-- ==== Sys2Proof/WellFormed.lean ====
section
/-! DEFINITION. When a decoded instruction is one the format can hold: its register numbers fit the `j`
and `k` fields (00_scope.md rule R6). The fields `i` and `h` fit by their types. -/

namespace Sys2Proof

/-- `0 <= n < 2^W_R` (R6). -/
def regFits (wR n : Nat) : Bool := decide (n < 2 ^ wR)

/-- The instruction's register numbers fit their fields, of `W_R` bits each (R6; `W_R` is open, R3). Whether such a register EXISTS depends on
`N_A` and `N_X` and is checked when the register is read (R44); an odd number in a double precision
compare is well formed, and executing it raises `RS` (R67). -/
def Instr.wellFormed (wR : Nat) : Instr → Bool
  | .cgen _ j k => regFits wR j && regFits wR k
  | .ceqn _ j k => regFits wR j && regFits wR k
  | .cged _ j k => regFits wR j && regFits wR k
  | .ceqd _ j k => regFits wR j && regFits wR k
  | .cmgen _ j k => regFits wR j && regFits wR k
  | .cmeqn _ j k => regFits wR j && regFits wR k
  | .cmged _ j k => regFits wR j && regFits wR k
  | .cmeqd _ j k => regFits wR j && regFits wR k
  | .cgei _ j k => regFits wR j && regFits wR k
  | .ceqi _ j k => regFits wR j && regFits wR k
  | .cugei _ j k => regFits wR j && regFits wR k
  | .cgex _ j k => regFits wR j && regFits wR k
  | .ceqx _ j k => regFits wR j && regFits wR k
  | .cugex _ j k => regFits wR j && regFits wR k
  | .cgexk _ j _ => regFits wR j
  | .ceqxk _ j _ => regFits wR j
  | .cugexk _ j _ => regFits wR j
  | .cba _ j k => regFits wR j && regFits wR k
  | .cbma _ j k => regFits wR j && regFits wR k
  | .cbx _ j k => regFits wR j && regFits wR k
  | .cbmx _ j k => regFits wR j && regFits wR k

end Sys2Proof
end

------------------------------

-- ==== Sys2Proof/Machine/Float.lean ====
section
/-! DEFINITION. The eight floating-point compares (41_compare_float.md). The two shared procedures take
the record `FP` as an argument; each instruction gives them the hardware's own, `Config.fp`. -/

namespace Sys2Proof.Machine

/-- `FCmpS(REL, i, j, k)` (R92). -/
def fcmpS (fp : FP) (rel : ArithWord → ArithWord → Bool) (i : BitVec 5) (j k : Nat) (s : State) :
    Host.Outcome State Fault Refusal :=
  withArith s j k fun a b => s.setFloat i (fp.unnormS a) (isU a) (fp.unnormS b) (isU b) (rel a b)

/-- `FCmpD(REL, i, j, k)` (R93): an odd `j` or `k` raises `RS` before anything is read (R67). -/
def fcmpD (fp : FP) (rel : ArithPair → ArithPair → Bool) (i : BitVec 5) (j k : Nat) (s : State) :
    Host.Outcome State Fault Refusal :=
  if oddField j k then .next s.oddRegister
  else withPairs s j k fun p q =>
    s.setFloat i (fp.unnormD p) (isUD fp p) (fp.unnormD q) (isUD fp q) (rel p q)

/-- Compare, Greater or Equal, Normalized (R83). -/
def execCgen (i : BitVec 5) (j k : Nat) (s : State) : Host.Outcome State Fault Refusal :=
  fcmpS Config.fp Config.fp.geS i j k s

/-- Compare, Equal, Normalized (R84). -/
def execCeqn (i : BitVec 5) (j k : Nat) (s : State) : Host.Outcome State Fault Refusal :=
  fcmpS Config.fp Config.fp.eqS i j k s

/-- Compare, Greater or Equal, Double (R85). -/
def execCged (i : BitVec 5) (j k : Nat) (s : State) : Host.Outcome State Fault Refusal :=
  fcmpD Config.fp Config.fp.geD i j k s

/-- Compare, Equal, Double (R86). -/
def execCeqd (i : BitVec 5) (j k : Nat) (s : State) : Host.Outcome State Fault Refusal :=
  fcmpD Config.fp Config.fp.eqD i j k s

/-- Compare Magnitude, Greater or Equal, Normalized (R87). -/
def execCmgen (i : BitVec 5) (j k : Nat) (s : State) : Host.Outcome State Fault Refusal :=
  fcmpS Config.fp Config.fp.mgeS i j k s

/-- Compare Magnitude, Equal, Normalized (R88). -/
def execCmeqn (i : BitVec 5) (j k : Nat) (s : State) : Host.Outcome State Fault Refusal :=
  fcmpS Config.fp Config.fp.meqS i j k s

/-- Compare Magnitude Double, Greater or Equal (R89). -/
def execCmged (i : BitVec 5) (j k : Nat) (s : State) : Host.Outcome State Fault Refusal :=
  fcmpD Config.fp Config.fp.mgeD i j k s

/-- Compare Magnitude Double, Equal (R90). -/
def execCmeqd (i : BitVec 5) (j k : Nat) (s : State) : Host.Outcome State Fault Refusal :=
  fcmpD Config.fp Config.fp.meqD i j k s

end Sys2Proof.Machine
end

------------------------------

*Your goal*
All lines above from the line with "-- ==== Sys2Proof/Machine/Float.lean" through the line with "fcmpS Config.fp Config.fp.geS i j k s", both included, are to be set down exactly, with nothing else.

*Answer for this exercise*
-- ==== Sys2Proof/Machine/Float.lean ====
section
/-! DEFINITION. The eight floating-point compares (41_compare_float.md). The two shared procedures take
the record `FP` as an argument; each instruction gives them the hardware's own, `Config.fp`. -/

namespace Sys2Proof.Machine

/-- `FCmpS(REL, i, j, k)` (R92). -/
def fcmpS (fp : FP) (rel : ArithWord → ArithWord → Bool) (i : BitVec 5) (j k : Nat) (s : State) :
    Host.Outcome State Fault Refusal :=
  withArith s j k fun a b => s.setFloat i (fp.unnormS a) (isU a) (fp.unnormS b) (isU b) (rel a b)

/-- `FCmpD(REL, i, j, k)` (R93): an odd `j` or `k` raises `RS` before anything is read (R67). -/
def fcmpD (fp : FP) (rel : ArithPair → ArithPair → Bool) (i : BitVec 5) (j k : Nat) (s : State) :
    Host.Outcome State Fault Refusal :=
  if oddField j k then .next s.oddRegister
  else withPairs s j k fun p q =>
    s.setFloat i (fp.unnormD p) (isUD fp p) (fp.unnormD q) (isUD fp q) (rel p q)

/-- Compare, Greater or Equal, Normalized (R83). -/
def execCgen (i : BitVec 5) (j k : Nat) (s : State) : Host.Outcome State Fault Refusal :=
  fcmpS Config.fp Config.fp.geS i j k s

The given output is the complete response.